23 September 2016 - Last week, third year Business Analytics students M. Thirukkumaran, Andre Tan, Eddy Pang participated in finals of the 2016 Teradata University Network Analytics Challenge (TUNAC 2016) and won the Best Analytics and Visualisation Award.
There were a total of 77 entries for the annual business analytics competition and 10 finalists were selected to present their projects to experts and professionals in the field, at the 2016 Teradata PARTNERS Conference in Atlanta, Georgia, USA. The NUS Computing team was the only non-American team in the finals.
Thiru, Andre and Eddy’s project, ‘Terror-Eyes’ is an immediate response system that empowers authorities to react intelligently and more quickly to terror threats. Speaking on behalf of the team, Thiru explained, “The immediate problem following a terrorist attack is the lack of information that authorities face. Who did it? Will subsequent attacks happen? Where? It would be immensely helpful for authorities to get these answers immediately, and these answers may even help even stop subsequent attacks. We came up with this project because we were deeply concerned about the increasing frequency and seriousness of terror attacks across the world. We are more vigilant than ever, yet the attacks seem to be getting worse. Although it’s hard to predict the first attack, we think that we could narrow down the problem, and instead, use the information from the first attack to quickly identify the perpetrator, and prevent subsequent attacks (if any). Thus, minimising the total lives lost. Anti-Terrorism is a communal effort and we hope that Terror-Eyes can play an important role against the fight on terror.”
According to the team, many of the other teams focused on healthcare and most only presented visualisations of data. The NUS Computing team, however, tackled a more unusual current issue, and had a working prototype that visitors could test at their booth and received raves about their solution. “It was far from a smooth journey – we encountered many obstacles along the way with getting the ensemble learning to work, and phrasing a complex machine learning problem in an easily comprehensible fashion. The months leading up to the finals in Atlanta were particularly trying. We really wanted to submit the best project we could build, so countless nights were spent racking our brains on how to improve the web platform, and practising the way we would pitch the ideas to the judges. This effort ultimately paid off and it was immensely satisfying watching our idea come to fruition, and that other experts found our work meaningful,” said Thiru.
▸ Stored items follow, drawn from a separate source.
/-- A deliverable interrupt is taken before the fetch: the step is the step of the entered state. With `ds_next` false `epc` is the
address about to be fetched and BD is 0; with `ds_next` true `epc` is 4 less and BD is 1 (R120, R313; R321, an inference the spec
marks as its own). A vector that is zero or misaligned stops the machine (R126). -/
def Obligations.InterruptTakenBeforeFetch : Prop :=
  ∀ (s : State) (used : Nat), CpuTurn s used → s.isInterruptPending = true →
    (ValidTarget (s.vector .interrupt) →
      ∃ t, Entered .interrupt s t ∧ t.cop0.bd = s.dsNext ∧ t.cop0.epc = (if s.dsNext then s.pc - 4 else s.pc) ∧
        t.isInterruptPending = false ∧ step s = step t) ∧
    (s.vector .interrupt = 0#32 → step s = .fault (.jumpToZero 0#32)) ∧
    ((s.vector .interrupt).toNat % 4 ≠ 0 → step s = .fault (.misalignedJumpTarget (s.vector .interrupt)))

/-- A halted cycle without a deliverable interrupt fetches and executes nothing: it counts one cycle and changes no other state
(R137). No run of the main core reaches a halted state (R31). -/
def Obligations.HaltedCycleOnlyCounts : Prop :=
  ∀ (s : State) (used : Nat), CpuTurn s used → s.isInterruptPending = false → s.halted = true →
    step s = .next { s with phase := .cpu (used + 1) }

/-- `setPC` goes to every non-zero multiple of 4, setting `npc` 4 beyond and touching nothing else, and stops at every other address
(R126). -/
def Obligations.SetPcChecksItsTarget : Prop :=
  ∀ (s : State) (a : Word),
    (ValidTarget a → setPC a s = .next { s with pc := a, npc := a + 4 }) ∧
    (a = 0#32 → setPC a s = .fault (.jumpToZero a)) ∧
    (a.toNat % 4 ≠ 0 → setPC a s = .fault (.misalignedJumpTarget a))

/-- `doBranch`: fatal in a delay slot whatever its arguments; otherwise the link takes the old `npc`, taken or not; taken, `npc` takes
the checked target; not taken and likely, the slot is skipped (R130, R131, R132). -/
def Obligations.DoBranchRule : Prop :=
  ∀ (s : State) (target : Word) (cond : Bool) (link : Reg) (likely : Bool),
    Branches (doBranch target cond link likely s) s target cond link likely

/-- Each of the twenty control-flow instructions stops the machine in a delay slot, whatever its operands; no other instruction ever
stops for that reason (R30). -/
def Obligations.ControlFlowInSlotIsFatal : Prop :=
  ∀ (i : Instr) (s : State),
    (i.isControlFlow = true → s.dsCur = true → exec i s = .fault .branchInDelaySlot) ∧
    (i.isControlFlow = false → exec i s ≠ .fault .branchInDelaySlot)

/-- An instruction that is not control flow leaves the pc pair and both delay-slot flags alone, unless it takes an exception or is
ERET (the table of R141, an inference the spec marks as its own). -/
def Obligations.OnlyControlFlowTouchesThePc : Prop :=
  ∀ (i : Instr) (s t : State), i.isControlFlow = false → exec i s = .next t →
    SameFlow s t ∨ i = .eret ∨ ∃ e, e ≠ Exc.interrupt ∧ Entered e s t

/-! ## The invariant -/

/-- The state after reset meets the invariant: register 0 is 0, the pc pair is aligned, the core runs, the scheduler is in order. -/
def Obligations.ResetMeetsInv : Prop := State.reset.Inv

/-- Every step from every state that meets the invariant leads to one that meets it (R22, R28, R31, R41, R43, R45). -/
def Obligations.StepKeepsInv : Prop :=
  ∀ s t : State, s.Inv → step s = .next t → t.Inv

/-- No step changes the parameters, and with a well-formed region table no step changes a byte outside the RAM region: not a ROM
byte, not through a device (R47, R65, R355). -/
def Obligations.StepKeepsRom : Prop :=
  ∀ s t : State, s.cfg.wf = true → step s = .next t →
    t.cfg = s.cfg ∧
    ∀ pa, (∀ r, s.regionOf pa = some r → r.owner ≠ .ram) → t.byteAt pa = s.byteAt pa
Mr. Benedict The, the team’s faculty advisor, observed that the competition was very close, with no clear front runner until the winners were announced as all the finalists presented very impressive ideas. Further describing the experience, Thiru said, “The feeling of competing on an international arena was both exhilarating and an eye-opener. It was great to be given the opportunity to represent NUS on the global stage, and we learnt a lot from interacting with some of the best in the field, and other bright students as well! It was very insightful learning how larger enterprises were leveraging data and technology to change the way they do business, yet humbling at the same time when we saw that many industry professionals found our application useful.”
How it works:
Within seconds after an attack, Terror-Eyes identifies the perpetrator responsible, and predicts other critical information. Some of which include the total number killed, the probability of subsequent attacks and the location of those attacks, which are then reflected on a heat map, allowing efficient allocation of manpower.
Dashboard in action
To accomplish this, we utilized the Global Terrorism Dataset, an open source dataset with information on terror attacks from 1970s till 2014 and utilized ensemble learning, in which we combined 5 different classifiers to improve accuracy of our predictions. This is further augmented with a twitter bot, aimed at crowdsourcing antiterrorism efforts. Upon an attack, users can tweet suspicious activity to this bot with their location and photo of the activity. The bot aggregates this information and displays the locations on another heat map for comparison, while the photos are downloaded into a folder, which an image classifier (Inception V3 on Tensorflow) analyses to determine what the picture is about. This saves the authorities having to comb through the tweets themselves to glean information. The accuracy of the ensemble of classifier's to predict the given perpetrator behind an attack was 75%.